ENTRIES SHOWN:
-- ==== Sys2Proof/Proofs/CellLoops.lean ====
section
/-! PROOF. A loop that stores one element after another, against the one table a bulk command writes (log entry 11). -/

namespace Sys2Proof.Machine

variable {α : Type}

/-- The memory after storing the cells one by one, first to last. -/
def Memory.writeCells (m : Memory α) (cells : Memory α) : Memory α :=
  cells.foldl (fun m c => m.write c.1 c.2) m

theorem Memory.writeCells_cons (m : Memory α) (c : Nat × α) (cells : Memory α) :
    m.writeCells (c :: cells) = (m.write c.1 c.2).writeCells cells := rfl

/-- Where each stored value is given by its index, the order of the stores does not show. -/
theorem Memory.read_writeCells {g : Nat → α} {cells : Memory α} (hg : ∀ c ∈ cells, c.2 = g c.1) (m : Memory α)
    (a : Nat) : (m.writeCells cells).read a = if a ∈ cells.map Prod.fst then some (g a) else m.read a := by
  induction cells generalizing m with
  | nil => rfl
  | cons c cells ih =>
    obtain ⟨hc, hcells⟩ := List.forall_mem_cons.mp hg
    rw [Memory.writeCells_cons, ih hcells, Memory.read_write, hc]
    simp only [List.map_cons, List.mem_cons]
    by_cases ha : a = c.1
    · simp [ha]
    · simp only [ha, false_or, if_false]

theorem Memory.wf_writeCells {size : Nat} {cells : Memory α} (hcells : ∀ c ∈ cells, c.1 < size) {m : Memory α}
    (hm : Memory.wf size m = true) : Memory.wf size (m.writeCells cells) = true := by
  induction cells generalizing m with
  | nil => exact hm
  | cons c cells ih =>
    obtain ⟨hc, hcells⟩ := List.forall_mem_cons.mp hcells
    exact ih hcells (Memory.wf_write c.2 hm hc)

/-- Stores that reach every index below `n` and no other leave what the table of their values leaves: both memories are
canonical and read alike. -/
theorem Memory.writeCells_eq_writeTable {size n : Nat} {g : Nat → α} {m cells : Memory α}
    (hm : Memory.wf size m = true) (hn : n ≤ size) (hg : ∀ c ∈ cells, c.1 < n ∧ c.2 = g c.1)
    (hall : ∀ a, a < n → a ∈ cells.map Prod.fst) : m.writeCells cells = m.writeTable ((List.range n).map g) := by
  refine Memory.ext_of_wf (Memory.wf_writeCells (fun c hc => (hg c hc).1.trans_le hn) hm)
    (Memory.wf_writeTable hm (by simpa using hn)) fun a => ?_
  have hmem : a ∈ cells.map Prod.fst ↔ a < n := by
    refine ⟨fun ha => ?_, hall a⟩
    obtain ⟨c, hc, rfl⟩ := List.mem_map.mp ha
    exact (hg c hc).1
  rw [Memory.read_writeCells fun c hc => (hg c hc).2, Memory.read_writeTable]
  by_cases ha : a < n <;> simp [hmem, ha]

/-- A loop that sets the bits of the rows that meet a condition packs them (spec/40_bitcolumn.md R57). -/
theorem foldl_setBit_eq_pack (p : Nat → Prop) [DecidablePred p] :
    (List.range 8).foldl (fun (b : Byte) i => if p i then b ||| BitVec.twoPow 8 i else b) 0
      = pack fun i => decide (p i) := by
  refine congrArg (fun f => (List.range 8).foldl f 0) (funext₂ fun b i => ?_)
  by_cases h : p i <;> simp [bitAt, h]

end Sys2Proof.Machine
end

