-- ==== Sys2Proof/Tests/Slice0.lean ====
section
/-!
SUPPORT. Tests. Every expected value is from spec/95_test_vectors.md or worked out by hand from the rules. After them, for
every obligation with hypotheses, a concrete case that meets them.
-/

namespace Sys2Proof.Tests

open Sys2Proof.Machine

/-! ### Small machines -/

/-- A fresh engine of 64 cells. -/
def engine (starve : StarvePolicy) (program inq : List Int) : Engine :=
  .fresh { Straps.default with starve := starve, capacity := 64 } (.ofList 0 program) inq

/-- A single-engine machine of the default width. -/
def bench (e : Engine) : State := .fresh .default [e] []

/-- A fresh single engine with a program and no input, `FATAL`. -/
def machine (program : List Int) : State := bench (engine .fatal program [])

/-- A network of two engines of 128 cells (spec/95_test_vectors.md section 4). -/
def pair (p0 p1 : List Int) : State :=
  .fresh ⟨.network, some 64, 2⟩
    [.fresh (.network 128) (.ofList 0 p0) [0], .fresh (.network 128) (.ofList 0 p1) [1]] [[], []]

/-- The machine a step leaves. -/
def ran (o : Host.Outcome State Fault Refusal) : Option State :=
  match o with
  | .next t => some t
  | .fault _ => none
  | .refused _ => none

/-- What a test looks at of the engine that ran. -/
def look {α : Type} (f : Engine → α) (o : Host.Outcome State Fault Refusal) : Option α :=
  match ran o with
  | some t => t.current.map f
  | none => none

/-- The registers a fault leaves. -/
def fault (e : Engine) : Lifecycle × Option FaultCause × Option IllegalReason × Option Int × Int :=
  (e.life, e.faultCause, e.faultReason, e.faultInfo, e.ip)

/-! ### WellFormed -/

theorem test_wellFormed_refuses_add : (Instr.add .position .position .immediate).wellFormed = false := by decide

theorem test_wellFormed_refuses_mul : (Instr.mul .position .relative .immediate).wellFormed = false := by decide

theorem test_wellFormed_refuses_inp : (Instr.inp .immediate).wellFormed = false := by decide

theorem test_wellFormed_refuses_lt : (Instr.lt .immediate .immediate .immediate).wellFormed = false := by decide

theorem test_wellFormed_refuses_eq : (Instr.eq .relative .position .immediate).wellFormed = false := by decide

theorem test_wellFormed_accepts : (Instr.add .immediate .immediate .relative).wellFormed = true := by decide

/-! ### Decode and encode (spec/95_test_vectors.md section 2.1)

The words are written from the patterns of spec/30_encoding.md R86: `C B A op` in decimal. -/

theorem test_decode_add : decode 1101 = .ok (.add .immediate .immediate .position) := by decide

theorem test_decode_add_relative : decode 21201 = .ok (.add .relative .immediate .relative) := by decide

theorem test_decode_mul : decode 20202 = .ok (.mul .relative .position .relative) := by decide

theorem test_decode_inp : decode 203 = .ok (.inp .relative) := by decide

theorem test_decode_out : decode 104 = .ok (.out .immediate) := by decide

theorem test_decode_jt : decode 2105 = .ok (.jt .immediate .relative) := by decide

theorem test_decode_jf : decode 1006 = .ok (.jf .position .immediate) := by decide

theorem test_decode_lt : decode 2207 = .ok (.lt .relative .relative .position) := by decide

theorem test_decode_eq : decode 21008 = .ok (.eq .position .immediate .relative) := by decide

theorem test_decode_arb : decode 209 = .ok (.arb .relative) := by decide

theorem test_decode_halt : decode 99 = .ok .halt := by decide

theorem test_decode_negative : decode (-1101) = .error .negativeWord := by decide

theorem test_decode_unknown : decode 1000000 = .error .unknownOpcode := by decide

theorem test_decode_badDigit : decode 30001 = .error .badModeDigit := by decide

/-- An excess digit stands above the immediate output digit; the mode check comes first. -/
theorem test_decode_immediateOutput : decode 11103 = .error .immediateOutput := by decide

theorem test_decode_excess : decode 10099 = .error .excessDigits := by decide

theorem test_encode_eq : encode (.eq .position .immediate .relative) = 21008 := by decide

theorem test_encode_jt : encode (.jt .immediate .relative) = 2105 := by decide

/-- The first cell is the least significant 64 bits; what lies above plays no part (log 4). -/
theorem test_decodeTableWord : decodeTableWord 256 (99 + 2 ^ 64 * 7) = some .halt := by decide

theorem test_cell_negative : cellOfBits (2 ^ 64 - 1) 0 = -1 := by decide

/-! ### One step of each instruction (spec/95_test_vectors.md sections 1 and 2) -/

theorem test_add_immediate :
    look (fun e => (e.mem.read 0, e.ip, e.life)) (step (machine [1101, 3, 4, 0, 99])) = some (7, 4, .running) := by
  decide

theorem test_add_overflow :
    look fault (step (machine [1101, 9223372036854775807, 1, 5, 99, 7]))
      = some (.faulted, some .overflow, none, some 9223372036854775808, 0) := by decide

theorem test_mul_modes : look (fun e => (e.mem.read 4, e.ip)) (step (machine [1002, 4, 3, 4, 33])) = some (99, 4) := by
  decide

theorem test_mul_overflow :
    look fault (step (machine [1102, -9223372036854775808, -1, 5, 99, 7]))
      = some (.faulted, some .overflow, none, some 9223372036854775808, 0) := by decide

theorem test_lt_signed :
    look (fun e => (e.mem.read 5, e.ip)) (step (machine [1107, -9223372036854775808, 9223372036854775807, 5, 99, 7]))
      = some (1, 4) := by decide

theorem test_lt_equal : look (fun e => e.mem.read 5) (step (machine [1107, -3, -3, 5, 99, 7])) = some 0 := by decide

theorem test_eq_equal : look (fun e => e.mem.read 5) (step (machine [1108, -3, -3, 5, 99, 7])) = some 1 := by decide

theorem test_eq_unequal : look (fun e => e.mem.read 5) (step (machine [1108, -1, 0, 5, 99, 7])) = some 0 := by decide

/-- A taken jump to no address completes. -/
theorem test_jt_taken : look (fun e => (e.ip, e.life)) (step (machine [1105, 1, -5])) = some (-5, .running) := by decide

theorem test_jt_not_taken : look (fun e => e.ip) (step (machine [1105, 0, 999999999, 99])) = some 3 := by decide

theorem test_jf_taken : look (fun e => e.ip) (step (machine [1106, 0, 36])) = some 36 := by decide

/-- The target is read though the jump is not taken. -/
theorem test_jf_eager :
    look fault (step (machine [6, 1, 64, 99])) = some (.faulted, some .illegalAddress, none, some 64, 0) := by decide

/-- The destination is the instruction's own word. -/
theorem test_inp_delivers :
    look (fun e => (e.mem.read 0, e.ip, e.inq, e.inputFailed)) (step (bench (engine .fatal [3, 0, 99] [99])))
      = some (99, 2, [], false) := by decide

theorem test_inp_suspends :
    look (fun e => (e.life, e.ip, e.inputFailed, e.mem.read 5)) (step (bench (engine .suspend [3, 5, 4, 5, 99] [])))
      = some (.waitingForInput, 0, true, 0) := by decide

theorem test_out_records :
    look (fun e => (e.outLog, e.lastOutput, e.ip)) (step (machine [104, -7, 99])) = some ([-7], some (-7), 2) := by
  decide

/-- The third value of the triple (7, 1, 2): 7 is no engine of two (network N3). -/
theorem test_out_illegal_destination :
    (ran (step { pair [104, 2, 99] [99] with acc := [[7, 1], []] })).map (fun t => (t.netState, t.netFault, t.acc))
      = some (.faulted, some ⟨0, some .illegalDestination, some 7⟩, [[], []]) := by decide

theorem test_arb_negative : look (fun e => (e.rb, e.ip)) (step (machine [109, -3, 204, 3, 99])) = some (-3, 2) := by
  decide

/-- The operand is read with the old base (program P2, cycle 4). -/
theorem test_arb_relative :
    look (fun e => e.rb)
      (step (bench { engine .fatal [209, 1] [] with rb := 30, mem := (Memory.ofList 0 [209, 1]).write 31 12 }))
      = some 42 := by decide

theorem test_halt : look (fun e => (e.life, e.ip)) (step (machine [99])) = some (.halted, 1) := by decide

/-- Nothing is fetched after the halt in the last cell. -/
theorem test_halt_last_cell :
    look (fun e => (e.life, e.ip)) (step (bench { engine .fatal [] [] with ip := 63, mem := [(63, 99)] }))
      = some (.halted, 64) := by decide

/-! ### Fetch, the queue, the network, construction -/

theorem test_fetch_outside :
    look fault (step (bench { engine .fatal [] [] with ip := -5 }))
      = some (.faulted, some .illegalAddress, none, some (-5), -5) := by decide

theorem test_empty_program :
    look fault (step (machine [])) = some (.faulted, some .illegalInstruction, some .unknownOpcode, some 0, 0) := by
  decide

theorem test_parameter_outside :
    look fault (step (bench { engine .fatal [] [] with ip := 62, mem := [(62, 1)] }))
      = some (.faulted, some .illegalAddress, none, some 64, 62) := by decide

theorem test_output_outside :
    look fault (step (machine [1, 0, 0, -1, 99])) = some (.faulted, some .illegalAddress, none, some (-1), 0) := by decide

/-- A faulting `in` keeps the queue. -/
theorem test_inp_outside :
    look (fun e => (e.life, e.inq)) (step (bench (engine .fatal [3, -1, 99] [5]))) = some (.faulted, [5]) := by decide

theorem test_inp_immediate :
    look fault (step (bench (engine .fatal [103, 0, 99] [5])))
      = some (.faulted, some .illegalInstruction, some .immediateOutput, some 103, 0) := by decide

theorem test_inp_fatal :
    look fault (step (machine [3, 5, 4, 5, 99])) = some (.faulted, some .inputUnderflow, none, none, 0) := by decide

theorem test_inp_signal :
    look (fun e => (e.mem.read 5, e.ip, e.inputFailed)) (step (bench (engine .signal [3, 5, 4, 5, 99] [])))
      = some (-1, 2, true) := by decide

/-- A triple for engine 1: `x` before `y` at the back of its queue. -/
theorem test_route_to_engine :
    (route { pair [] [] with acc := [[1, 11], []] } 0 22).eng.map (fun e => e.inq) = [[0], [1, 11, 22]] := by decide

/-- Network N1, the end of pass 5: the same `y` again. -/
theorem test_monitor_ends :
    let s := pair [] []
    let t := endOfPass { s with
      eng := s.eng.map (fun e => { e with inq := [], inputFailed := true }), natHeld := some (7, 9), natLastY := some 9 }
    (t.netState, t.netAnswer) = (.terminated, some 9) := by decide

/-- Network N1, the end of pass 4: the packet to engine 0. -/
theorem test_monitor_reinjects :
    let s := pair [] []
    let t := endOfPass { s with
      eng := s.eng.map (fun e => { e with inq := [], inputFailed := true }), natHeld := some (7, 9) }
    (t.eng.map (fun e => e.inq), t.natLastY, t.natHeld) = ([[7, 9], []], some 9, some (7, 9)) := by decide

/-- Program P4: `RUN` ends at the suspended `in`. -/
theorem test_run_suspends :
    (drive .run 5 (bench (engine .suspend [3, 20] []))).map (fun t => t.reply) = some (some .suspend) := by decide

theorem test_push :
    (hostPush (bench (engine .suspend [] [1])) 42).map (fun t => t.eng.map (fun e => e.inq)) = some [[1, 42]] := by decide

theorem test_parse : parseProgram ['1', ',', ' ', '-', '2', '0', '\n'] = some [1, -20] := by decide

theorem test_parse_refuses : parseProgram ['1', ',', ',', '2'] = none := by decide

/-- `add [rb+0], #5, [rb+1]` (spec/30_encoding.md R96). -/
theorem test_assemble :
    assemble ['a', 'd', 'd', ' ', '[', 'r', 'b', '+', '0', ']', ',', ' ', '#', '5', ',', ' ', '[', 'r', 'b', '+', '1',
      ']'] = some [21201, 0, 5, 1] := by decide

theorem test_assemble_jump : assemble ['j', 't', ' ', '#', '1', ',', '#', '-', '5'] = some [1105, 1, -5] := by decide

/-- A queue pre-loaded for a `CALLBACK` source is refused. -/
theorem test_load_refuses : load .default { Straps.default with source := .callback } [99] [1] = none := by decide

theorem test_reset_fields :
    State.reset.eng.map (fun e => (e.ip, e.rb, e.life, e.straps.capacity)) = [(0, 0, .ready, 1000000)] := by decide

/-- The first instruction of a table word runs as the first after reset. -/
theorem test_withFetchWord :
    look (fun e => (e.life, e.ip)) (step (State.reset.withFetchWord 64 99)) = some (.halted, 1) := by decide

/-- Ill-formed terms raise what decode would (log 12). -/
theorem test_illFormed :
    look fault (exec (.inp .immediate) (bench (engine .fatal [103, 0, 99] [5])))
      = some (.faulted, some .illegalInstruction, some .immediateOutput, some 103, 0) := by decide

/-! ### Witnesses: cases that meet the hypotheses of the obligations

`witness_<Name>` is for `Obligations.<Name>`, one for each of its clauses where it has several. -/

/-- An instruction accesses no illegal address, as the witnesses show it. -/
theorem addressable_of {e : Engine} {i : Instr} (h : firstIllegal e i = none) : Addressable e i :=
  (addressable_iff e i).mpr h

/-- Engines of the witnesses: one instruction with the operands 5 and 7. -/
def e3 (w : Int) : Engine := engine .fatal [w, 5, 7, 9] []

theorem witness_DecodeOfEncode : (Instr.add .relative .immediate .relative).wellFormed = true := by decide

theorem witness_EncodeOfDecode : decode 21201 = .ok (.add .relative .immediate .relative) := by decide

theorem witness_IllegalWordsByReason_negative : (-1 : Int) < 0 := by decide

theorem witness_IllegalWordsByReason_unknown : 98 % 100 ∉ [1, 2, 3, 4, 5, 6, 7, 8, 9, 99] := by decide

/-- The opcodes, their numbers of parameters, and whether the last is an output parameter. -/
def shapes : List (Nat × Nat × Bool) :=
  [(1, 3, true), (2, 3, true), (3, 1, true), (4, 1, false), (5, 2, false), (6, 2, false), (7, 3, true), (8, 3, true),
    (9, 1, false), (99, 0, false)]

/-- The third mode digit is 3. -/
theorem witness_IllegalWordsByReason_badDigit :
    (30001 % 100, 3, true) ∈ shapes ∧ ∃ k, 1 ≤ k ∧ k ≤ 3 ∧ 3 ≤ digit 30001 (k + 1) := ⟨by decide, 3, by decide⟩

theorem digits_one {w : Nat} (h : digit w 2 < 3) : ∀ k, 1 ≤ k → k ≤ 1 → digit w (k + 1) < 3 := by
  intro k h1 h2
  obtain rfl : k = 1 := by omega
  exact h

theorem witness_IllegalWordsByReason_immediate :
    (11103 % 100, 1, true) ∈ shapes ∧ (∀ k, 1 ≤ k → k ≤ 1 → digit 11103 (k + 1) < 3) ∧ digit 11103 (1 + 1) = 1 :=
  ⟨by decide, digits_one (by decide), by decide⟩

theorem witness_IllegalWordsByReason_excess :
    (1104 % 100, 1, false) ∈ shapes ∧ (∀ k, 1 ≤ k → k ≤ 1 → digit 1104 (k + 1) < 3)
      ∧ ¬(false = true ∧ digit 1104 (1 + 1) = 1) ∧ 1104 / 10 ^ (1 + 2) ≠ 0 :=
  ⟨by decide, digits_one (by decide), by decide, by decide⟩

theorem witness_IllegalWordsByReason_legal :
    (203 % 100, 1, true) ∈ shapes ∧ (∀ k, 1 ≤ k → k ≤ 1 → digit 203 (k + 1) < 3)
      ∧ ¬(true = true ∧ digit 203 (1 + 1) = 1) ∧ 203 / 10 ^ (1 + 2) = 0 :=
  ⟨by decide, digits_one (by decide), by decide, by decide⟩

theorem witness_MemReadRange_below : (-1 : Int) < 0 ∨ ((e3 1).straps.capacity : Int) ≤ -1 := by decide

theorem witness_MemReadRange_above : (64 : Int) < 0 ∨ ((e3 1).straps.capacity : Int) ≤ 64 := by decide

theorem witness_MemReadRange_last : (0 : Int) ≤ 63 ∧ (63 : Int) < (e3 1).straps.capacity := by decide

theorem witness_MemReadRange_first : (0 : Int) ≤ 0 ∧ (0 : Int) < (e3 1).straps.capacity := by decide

WORK INSTRUCTION: Extract every line from the one containing "theorem witness_MemReadRange_above : (64" through the last line of the data, inclusive, exactly as written.

OUTPUT OF THE EXERCISE:
theorem witness_MemReadRange_above : (64 : Int) < 0 ∨ ((e3 1).straps.capacity : Int) ≤ 64 := by decide

theorem witness_MemReadRange_last : (0 : Int) ≤ 63 ∧ (63 : Int) < (e3 1).straps.capacity := by decide

theorem witness_MemReadRange_first : (0 : Int) ≤ 0 ∧ (0 : Int) < (e3 1).straps.capacity := by decide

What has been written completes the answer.